▸ **EXERCISE MATERIALS**
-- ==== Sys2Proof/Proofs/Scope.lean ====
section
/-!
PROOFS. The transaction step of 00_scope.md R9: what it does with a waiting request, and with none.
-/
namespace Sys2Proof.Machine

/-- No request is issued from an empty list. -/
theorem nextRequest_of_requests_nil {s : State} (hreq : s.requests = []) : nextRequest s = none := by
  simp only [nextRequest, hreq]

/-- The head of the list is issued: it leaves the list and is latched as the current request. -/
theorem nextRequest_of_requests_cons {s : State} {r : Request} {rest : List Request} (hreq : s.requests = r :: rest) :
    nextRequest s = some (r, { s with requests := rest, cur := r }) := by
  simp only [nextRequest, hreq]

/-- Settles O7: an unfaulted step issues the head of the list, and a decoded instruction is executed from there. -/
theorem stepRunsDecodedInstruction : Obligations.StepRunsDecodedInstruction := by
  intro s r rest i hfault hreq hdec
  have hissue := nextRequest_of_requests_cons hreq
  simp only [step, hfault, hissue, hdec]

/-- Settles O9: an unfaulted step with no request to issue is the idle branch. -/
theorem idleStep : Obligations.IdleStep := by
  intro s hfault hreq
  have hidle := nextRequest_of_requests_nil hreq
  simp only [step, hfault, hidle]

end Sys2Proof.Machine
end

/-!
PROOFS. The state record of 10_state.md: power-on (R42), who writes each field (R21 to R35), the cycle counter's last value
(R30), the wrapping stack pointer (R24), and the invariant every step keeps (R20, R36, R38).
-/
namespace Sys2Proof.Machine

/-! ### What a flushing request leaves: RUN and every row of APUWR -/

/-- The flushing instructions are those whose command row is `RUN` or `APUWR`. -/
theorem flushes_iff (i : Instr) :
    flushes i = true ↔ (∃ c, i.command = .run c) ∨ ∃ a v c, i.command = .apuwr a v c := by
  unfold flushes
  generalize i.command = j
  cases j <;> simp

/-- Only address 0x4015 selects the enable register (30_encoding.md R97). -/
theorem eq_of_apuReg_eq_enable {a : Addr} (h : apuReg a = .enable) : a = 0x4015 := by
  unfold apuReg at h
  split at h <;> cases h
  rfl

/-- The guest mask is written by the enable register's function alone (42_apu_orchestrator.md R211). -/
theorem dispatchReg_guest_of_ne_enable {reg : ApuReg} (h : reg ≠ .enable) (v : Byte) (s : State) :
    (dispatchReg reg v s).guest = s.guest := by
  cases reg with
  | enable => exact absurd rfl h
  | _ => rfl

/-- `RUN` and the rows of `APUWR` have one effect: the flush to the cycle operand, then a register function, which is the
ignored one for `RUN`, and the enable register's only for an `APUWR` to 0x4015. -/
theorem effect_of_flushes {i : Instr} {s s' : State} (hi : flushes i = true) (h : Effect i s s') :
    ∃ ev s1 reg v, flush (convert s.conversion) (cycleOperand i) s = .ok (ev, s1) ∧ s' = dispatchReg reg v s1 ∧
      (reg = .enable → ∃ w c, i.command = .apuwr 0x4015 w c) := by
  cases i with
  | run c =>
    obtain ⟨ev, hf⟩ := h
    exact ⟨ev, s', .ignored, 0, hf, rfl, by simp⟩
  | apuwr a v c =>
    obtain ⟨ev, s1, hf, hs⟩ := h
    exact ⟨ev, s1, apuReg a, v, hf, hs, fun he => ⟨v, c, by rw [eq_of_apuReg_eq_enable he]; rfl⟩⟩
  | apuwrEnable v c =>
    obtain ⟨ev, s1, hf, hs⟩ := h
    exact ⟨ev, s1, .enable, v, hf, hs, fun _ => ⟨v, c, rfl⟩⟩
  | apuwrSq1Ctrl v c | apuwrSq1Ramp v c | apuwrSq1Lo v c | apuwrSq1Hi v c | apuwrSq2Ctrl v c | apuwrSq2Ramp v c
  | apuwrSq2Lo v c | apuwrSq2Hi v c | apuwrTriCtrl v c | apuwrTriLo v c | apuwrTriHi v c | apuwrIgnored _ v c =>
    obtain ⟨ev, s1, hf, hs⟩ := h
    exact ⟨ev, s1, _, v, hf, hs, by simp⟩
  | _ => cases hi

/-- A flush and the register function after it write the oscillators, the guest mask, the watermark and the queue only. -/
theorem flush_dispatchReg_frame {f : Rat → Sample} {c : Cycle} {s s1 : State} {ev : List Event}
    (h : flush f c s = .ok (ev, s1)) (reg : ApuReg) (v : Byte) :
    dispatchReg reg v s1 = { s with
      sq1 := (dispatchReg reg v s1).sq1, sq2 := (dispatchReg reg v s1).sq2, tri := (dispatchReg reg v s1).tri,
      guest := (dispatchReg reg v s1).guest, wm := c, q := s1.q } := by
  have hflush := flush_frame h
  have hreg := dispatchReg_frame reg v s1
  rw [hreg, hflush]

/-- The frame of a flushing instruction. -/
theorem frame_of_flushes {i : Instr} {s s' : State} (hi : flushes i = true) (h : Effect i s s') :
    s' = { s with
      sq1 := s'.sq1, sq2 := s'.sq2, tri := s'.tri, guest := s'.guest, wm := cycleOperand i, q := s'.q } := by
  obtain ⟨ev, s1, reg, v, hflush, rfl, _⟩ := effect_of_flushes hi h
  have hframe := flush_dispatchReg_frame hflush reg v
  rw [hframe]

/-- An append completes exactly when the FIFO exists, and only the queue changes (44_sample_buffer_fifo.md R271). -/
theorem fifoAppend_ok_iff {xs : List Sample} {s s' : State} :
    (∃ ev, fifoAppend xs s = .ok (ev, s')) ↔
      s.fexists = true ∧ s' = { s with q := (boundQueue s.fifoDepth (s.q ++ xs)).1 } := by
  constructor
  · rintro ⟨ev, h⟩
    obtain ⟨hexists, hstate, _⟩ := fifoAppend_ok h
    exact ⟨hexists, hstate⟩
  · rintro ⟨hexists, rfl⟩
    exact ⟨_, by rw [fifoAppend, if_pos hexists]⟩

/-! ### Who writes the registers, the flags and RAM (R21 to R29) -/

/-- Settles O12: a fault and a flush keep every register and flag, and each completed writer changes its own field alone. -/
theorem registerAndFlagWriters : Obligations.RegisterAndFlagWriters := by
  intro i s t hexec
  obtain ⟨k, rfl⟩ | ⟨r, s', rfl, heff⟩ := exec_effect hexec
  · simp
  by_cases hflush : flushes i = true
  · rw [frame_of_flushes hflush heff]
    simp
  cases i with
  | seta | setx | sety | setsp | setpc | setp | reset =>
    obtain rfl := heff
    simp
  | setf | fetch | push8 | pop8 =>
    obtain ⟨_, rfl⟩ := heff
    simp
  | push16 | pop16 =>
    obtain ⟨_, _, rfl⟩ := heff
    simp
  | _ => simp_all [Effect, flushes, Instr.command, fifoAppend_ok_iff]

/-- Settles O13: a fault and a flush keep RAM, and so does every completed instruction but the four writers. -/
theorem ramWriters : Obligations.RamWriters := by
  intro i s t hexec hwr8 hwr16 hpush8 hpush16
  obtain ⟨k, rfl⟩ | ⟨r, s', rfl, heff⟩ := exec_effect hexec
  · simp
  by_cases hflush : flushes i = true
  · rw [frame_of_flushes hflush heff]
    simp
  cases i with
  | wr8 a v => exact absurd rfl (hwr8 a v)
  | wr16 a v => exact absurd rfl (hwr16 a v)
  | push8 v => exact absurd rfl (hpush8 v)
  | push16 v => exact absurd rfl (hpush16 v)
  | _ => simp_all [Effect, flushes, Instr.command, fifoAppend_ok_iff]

▸ **TASK DETAILS**
All lines in the entries above that hold the word "each" need to be copied.

▸ **EXPECTED OUTPUT**
PROOFS. The state record of 10_state.md: power-on (R42), who writes each field (R21 to R35), the cycle counter's last value
/-- Settles O12: a fault and a flush keep every register and flag, and each completed writer changes its own field alone. -/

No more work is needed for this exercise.